=== BRIEF ===
The expected answer comprises all lines from the entries that contain the string "strand".

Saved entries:
== == ==

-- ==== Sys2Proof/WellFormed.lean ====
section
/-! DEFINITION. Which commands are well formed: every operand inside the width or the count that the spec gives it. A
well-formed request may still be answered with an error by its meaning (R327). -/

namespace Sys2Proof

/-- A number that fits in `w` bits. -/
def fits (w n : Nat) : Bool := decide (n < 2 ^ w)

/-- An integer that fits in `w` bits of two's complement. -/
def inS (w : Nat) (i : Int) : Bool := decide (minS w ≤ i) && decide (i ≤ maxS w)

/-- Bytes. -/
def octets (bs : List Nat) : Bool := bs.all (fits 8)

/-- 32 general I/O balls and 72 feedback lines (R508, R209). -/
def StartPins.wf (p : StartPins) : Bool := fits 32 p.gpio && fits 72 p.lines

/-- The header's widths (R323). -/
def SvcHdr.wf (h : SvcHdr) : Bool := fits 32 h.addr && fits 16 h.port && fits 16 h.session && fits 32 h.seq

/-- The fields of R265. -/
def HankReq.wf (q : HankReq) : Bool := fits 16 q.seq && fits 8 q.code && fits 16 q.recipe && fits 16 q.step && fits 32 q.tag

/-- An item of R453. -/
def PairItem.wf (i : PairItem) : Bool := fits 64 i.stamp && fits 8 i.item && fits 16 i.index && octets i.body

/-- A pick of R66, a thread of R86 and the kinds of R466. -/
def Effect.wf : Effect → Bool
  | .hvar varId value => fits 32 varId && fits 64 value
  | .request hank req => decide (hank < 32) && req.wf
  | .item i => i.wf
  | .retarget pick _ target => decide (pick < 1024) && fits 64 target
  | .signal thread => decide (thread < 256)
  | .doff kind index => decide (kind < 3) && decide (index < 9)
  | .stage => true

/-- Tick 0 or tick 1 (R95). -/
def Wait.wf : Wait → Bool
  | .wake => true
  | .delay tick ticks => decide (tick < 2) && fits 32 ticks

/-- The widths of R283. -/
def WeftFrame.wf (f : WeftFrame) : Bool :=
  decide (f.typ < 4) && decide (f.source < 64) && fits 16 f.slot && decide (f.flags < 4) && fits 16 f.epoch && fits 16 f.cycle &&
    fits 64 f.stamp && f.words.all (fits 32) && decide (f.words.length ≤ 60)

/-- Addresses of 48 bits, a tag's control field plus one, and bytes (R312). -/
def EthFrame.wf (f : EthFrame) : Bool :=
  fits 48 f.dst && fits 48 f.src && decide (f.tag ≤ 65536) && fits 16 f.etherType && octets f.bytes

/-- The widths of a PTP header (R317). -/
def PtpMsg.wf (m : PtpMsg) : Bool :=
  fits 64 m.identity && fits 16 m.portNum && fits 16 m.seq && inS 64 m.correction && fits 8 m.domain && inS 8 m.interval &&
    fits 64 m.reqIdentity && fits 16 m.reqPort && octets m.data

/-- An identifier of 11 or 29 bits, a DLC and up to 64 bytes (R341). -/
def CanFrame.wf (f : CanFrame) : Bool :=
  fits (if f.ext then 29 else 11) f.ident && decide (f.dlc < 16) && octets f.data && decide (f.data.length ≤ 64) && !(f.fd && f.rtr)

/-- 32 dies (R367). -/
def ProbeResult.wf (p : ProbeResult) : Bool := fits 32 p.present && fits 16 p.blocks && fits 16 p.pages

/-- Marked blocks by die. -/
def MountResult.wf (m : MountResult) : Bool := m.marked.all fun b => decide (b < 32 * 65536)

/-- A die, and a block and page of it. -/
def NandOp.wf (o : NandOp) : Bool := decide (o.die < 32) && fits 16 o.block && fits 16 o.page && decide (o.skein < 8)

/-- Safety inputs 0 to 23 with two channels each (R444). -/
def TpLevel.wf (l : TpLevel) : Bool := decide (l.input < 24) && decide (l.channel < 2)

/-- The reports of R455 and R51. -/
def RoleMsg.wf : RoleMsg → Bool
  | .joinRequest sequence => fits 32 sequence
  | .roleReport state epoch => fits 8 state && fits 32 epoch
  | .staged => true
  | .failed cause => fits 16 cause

== == ==

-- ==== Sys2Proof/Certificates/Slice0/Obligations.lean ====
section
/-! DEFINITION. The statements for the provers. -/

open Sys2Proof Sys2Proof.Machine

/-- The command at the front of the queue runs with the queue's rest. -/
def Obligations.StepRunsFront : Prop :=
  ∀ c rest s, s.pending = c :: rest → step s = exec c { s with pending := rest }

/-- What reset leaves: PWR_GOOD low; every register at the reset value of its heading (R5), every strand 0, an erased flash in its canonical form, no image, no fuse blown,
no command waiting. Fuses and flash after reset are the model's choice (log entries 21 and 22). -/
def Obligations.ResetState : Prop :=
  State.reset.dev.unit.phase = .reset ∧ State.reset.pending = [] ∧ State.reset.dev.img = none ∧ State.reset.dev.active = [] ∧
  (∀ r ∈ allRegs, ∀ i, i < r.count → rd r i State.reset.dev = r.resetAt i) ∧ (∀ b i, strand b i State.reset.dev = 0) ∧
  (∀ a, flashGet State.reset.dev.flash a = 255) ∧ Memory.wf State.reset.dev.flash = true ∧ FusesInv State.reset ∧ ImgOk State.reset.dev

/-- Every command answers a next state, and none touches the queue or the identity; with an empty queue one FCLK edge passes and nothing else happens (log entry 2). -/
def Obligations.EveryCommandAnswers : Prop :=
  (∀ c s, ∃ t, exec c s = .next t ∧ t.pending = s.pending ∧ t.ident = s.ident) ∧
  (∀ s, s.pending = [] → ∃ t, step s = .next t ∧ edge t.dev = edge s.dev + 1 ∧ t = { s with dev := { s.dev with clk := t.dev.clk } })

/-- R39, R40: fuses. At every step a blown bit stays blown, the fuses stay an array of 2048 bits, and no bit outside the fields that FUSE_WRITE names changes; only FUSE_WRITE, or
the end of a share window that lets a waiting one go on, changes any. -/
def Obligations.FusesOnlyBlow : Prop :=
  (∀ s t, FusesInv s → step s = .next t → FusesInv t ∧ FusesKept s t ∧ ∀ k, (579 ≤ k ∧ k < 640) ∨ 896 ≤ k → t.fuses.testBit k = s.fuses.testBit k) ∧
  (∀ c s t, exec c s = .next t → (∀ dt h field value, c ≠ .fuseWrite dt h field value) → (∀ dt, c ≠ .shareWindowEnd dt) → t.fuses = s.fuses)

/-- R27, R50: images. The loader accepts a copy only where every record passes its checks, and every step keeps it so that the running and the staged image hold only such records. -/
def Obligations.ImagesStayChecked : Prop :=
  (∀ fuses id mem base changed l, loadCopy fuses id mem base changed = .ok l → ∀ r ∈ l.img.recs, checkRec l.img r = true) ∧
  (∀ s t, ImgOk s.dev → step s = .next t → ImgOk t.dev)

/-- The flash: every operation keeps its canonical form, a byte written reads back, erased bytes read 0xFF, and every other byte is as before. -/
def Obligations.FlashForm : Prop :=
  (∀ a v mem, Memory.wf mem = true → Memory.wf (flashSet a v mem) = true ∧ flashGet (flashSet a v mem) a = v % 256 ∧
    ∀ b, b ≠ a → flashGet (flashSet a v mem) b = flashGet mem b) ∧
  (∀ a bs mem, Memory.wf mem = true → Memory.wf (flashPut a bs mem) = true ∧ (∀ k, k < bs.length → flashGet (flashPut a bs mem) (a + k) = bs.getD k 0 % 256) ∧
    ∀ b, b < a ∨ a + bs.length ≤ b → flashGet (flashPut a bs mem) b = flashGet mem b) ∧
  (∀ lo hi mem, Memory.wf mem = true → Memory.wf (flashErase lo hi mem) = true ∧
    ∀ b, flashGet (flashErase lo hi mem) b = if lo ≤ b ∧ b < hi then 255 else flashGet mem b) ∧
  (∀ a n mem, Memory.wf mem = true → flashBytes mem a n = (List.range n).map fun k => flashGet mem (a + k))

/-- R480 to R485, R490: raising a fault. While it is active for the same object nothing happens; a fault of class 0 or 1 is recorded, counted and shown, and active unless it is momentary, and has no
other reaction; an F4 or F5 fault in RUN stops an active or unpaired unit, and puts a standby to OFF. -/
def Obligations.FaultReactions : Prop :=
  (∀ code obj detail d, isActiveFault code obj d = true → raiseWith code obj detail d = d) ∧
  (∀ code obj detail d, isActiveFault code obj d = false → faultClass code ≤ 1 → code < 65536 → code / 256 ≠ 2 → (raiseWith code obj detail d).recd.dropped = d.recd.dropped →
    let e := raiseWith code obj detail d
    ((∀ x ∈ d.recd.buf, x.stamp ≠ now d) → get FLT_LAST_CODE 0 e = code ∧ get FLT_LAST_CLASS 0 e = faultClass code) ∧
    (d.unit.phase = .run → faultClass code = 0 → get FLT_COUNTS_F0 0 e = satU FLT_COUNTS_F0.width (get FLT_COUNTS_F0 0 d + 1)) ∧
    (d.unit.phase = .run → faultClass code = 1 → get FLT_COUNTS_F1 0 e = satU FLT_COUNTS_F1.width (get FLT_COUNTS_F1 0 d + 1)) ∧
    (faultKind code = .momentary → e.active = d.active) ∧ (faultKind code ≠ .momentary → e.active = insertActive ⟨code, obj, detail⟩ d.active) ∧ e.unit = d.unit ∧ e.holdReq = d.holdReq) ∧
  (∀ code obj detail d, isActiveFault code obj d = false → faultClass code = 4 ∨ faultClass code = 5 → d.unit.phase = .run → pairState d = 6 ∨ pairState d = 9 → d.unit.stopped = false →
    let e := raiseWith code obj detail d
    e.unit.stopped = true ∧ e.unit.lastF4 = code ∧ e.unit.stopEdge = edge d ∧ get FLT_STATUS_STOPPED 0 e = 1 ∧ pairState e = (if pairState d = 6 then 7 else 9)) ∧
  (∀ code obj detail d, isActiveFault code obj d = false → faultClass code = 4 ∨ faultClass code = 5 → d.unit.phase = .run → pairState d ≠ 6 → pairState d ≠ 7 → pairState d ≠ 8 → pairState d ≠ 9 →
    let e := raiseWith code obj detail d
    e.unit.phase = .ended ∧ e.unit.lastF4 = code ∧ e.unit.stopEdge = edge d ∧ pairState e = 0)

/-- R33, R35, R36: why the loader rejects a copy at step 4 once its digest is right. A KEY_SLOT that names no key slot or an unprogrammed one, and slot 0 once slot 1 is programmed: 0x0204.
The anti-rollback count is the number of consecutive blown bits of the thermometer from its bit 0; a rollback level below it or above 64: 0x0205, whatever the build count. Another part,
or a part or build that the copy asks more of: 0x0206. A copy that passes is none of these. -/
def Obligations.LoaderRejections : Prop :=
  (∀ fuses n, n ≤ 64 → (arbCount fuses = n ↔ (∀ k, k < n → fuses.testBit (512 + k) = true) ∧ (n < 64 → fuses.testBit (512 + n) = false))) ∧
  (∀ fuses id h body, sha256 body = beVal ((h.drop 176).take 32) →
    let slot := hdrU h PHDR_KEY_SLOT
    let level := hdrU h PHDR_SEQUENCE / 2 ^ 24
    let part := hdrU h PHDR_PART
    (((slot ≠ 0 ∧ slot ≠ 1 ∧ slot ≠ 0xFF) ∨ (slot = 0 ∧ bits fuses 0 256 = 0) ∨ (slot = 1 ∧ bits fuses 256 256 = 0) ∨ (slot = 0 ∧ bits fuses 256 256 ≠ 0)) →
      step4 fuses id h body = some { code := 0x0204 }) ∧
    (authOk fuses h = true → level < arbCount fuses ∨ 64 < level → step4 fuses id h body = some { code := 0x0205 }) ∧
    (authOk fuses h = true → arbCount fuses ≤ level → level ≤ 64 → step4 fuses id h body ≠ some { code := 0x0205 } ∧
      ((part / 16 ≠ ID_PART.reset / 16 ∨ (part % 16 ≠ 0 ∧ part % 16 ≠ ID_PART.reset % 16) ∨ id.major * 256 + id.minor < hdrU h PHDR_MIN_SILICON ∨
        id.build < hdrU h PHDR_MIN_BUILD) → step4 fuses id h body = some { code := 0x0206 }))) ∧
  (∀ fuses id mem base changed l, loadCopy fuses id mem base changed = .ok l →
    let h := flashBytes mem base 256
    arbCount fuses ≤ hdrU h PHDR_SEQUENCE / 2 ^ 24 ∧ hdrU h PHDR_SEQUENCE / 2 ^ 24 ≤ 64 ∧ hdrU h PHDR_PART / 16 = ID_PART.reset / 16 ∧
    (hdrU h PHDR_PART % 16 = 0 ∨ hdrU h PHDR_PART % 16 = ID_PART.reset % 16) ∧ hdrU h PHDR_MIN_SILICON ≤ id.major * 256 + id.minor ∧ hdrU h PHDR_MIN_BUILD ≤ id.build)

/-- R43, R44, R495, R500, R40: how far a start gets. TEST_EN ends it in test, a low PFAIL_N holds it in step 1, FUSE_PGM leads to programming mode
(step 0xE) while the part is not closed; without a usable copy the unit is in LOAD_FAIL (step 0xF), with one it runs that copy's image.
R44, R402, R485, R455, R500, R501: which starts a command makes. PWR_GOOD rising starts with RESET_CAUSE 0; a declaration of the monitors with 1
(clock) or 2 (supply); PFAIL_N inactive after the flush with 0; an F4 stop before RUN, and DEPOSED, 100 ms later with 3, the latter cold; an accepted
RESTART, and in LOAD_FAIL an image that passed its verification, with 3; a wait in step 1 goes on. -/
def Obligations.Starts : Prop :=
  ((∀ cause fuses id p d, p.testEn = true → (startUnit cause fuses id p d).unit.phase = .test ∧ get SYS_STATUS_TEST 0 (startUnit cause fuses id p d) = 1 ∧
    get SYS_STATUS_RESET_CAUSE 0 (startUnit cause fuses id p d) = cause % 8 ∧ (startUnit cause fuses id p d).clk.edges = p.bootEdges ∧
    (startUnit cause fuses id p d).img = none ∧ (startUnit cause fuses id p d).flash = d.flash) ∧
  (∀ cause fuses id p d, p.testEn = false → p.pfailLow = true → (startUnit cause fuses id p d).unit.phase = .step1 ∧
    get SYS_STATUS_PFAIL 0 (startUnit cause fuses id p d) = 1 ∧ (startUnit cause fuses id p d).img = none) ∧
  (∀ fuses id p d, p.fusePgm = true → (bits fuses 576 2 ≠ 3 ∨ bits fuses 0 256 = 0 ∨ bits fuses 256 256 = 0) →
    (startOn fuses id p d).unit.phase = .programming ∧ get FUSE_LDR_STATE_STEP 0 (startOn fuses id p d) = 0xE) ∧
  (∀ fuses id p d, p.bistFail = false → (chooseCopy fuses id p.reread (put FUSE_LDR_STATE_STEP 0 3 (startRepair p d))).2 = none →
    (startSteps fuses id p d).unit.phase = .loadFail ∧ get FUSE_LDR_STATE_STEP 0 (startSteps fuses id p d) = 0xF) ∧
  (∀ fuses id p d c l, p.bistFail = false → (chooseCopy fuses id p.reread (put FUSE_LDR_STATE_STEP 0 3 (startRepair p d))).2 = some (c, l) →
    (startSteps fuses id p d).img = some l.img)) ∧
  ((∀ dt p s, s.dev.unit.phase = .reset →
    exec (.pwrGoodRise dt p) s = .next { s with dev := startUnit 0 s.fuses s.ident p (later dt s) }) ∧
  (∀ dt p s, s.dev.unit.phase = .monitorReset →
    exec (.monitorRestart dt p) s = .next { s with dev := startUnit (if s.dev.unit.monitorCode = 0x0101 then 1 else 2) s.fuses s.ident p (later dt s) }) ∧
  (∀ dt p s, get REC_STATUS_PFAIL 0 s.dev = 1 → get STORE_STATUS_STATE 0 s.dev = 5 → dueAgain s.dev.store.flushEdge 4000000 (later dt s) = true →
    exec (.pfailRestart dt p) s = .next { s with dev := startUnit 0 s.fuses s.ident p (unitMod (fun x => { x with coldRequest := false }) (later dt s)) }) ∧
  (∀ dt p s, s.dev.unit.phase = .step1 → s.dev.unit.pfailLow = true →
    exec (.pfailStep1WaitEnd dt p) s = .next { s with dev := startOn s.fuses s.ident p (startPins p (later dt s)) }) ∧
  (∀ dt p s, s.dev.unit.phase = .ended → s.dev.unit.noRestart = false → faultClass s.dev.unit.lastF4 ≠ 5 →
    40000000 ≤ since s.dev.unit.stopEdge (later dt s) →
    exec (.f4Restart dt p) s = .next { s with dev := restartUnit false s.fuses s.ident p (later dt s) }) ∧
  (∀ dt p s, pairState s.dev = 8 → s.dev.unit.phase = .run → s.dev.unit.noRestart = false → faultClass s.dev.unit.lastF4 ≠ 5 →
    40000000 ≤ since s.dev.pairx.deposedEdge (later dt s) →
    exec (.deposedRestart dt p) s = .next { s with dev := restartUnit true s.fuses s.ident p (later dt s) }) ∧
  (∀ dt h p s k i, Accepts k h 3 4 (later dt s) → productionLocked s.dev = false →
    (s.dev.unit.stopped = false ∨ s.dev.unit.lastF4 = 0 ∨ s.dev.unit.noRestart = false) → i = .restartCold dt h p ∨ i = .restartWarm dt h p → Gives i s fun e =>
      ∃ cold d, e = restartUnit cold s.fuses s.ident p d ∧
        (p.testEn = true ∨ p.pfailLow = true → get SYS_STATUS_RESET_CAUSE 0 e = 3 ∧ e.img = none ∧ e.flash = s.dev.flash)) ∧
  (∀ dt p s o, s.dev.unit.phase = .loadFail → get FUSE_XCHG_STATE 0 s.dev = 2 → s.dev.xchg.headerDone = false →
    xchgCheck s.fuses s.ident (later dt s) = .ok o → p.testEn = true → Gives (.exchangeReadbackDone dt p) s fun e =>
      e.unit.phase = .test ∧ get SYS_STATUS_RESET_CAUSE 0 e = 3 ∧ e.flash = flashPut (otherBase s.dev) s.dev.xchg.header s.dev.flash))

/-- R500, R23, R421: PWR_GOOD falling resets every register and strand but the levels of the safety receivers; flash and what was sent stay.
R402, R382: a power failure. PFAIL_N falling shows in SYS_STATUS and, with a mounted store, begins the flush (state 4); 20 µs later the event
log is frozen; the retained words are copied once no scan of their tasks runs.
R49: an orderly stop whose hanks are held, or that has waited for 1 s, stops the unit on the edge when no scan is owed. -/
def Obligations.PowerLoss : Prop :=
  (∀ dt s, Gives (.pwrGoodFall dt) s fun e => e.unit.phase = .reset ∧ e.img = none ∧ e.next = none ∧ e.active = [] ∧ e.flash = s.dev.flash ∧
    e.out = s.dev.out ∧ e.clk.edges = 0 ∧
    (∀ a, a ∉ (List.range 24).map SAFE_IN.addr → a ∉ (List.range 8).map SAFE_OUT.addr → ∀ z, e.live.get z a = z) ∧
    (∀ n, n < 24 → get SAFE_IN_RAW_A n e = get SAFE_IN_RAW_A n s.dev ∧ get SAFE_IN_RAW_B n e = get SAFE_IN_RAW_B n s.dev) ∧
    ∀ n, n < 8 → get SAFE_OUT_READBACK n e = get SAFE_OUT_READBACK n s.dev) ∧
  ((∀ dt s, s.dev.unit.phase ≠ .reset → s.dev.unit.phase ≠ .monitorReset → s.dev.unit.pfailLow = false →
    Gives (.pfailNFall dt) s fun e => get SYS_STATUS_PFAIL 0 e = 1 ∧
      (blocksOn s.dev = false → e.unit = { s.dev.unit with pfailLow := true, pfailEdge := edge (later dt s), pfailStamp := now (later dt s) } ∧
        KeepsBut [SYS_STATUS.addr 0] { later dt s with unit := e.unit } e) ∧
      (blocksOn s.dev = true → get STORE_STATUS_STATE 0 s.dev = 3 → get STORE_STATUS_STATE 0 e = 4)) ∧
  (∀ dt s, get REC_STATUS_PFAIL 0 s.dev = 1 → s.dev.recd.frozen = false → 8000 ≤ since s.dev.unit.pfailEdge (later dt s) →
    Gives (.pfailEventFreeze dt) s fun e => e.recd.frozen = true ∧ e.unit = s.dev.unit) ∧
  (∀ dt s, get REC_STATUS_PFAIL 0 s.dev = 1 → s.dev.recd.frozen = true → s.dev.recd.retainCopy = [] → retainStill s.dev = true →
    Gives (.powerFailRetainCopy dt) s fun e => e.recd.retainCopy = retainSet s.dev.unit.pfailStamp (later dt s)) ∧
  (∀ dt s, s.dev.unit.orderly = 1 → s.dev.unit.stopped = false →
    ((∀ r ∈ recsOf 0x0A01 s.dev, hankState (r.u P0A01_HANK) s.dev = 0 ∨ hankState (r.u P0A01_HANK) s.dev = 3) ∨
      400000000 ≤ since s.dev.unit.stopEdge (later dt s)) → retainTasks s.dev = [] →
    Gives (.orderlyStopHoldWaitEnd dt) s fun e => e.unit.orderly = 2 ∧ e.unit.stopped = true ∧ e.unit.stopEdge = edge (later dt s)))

== == ==

=== YOUR RESPONSE ===
/-- What reset leaves: PWR_GOOD low; every register at the reset value of its heading (R5), every strand 0, an erased flash in its canonical form, no image, no fuse blown,
  (∀ r ∈ allRegs, ∀ i, i < r.count → rd r i State.reset.dev = r.resetAt i) ∧ (∀ b i, strand b i State.reset.dev = 0) ∧
/-- R500, R23, R421: PWR_GOOD falling resets every register and strand but the levels of the safety receivers; flash and what was sent stay.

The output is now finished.